Stored data:
/-- The fields of the indexed layout of format FM (R128). -/
def FX.unpack (w : W64) : FX :=
  ⟨Guard.unpack w, w.extractLsb' 37 7, w.extractLsb' 30 7, w.extractLsb' 23 7, w.extractLsb' 16 7,
   w.extractLsb' 11 5, w.extractLsb' 7 4, w.extractLsb' 5 2, w.extractLsb' 3 2, w.getLsbD 2,
   w.extractLsb' 0 2⟩

/-- The fields of format FJ (R129). -/
def FJ.unpack (w : W64) : FJ :=
  ⟨Guard.unpack w, w.extractLsb' 37 7, w.extractLsb' 30 7, w.extractLsb' 23 7, w.extractLsb' 19 4,
   w.extractLsb' 15 4, w.extractLsb' 0 15⟩

/-- Row 0x0_ of the opcode map (R130, R131). -/
def decodeRow0 (w : W64) : Nat → Option Instr
  | 1 => some (.add (F3.unpack w))
  | 2 => some (.sub (F3.unpack w))
  | 3 => some (.mul (F3.unpack w))
  | 4 => some (.mulh (F3.unpack w))
  | 5 => some (.mulhn (F3.unpack w))
  | 6 => some (.div (F3.unpack w))
  | 7 => some (.divn (F3.unpack w))
  | 8 => some (.rem (F3.unpack w))
  | 9 => some (.remn (F3.unpack w))
  | 10 => some (.and (F3.unpack w))
  | 11 => some (.or (F3.unpack w))
  | 12 => some (.xor (F3.unpack w))
  | 13 => some (.andn (F3.unpack w))
  | 14 => some (.shl (F3.unpack w))
  | 15 => some (.shr (F3.unpack w))
  | _ => none

/-- Row 0x1_ of the opcode map (R130, R131). -/
def decodeRow1 (w : W64) : Nat → Option Instr
  | 0 => some (.sra (F3.unpack w))
  | 1 => some (.rol (F3.unpack w))
  | 2 => some (.ror (F3.unpack w))
  | 3 => some (.min (F3.unpack w))
  | 4 => some (.max (F3.unpack w))
  | 5 => some (.minn (F3.unpack w))
  | 6 => some (.maxn (F3.unpack w))
  | 7 => some (.cmpeq (F3.unpack w))
  | 8 => some (.cmpne (F3.unpack w))
  | 9 => some (.cmplt (F3.unpack w))
  | 10 => some (.cmpltn (F3.unpack w))
  | 11 => some (.cmple (F3.unpack w))
  | 12 => some (.cmplen (F3.unpack w))
  | 13 => some (.clz (F3.unpack w))
  | 14 => some (.ctz (F3.unpack w))
  | 15 => some (.popc (F3.unpack w))
  | _ => none

/-- Row 0x2_ of the opcode map (R130, R131). -/
def decodeRow2 (w lit : W64) : Nat → Option Instr
  | 0 => some (.addi (FI.unpack w))
  | 1 => some (.muli (FI.unpack w))
  | 2 => some (.andi (FI.unpack w))
  | 3 => some (.ori (FI.unpack w))
  | 4 => some (.xori (FI.unpack w))
  | 5 => some (.shli (FI.unpack w))
  | 6 => some (.shri (FI.unpack w))
  | 7 => some (.srai (FI.unpack w))
  | 8 => some (.cmpeqi (FI.unpack w))
  | 9 => some (.cmpnei (FI.unpack w))
  | 10 => some (.cmplti (FI.unpack w))
  | 11 => some (.cmpltni (FI.unpack w))
  | 12 => some (.extr (FI.unpack w))
  | 13 => some (.extrs (FI.unpack w))
  | 14 => some (.limm (FL.unpack w) lit)
  | 15 => some (.uld (FI.unpack w))
  | _ => none

/-- Row 0x3_ of the opcode map (R130, R131). -/
def decodeRow3 (w : W64) : Nat → Option Instr
  | 0 => some (.br (FB.unpack w))
  | 1 => some (.call (FB.unpack w))
  | 2 => some (.ret (FB.unpack w))
  | 3 => some (.loop (FB.unpack w))
  | 4 => some (.start (FB.unpack w))
  | 5 => some (.spawn (FB.unpack w))
  | 6 => some (.yield (FI.unpack w))
  | 7 => some (.await (FM.unpack w))
  | 8 => some (.exit (FI.unpack w))
  | 9 => some (.feed (FM.unpack w))
  | 10 => some (.jpost (FJ.unpack w))
  | 11 => some (.remq (FJ.unpack w))
  | 12 => some (.wait (FL.unpack w))
  | 13 => some (.sigwait (FM.unpack w))
  | 14 => some (.gbar (FI.unpack w))
  | 15 => some (.phase (FI.unpack w))
  | _ => none

/-- Row 0x4_ of the opcode map (R130, R131). -/
def decodeRow4 (w : W64) : Nat → Option Instr
  | 0 => some (.xlat (F3.unpack w))
  | 1 => some (.refresh (F3.unpack w))
  | 2 => some (.tdrop (F3.unpack w))
  | 3 => if w.extractLsb' 7 4 = 1 then some (.tqueryCtl (F3.unpack w)) else if w.extractLsb' 7 4 = 2 then some (.tqueryVbase (F3.unpack w)) else if w.extractLsb' 7 4 = 3 then some (.tqueryLen (F3.unpack w)) else if w.extractLsb' 7 4 = 4 then some (.tqueryCur (F3.unpack w)) else if w.extractLsb' 7 4 = 5 then some (.tqueryGet (F3.unpack w)) else if w.extractLsb' 7 4 = 6 then some (.tquerySet (F3.unpack w)) else none
  | 4 => some (.reqpg (FM.unpack w))
  | 5 => some (.fence (FI.unpack w))
  | 6 => some (.sigadd (FM.unpack w))
  | 7 => some (.sigset (FM.unpack w))
  | 8 => some (.lds (FM.unpack w))
  | 9 => some (.sts (FM.unpack w))
  | 10 => some (.ldacq (FM.unpack w))
  | 11 => some (.strel (FM.unpack w))
  | 12 => some (.wback (FM.unpack w))
  | 13 => some (.inval (FM.unpack w))
  | 14 => some (.discard (FM.unpack w))
  | 15 => some (.pref (FM.unpack w))
  | _ => none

* [Work task]
If a line in the records has the word "extractLsb", copy that line.

* [Reply]
  ⟨Guard.unpack w, w.extractLsb' 37 7, w.extractLsb' 30 7, w.extractLsb' 23 7, w.extractLsb' 16 7,
   w.extractLsb' 11 5, w.extractLsb' 7 4, w.extractLsb' 5 2, w.extractLsb' 3 2, w.getLsbD 2,
   w.extractLsb' 0 2⟩
  ⟨Guard.unpack w, w.extractLsb' 37 7, w.extractLsb' 30 7, w.extractLsb' 23 7, w.extractLsb' 19 4,
   w.extractLsb' 15 4, w.extractLsb' 0 15⟩
  | 3 => if w.extractLsb' 7 4 = 1 then some (.tqueryCtl (F3.unpack w)) else if w.extractLsb' 7 4 = 2 then some (.tqueryVbase (F3.unpack w)) else if w.extractLsb' 7 4 = 3 then some (.tqueryLen (F3.unpack w)) else if w.extractLsb' 7 4 = 4 then some (.tqueryCur (F3.unpack w)) else if w.extractLsb' 7 4 = 5 then some (.tqueryGet (F3.unpack w)) else if w.extractLsb' 7 4 = 6 then some (.tquerySet (F3.unpack w)) else none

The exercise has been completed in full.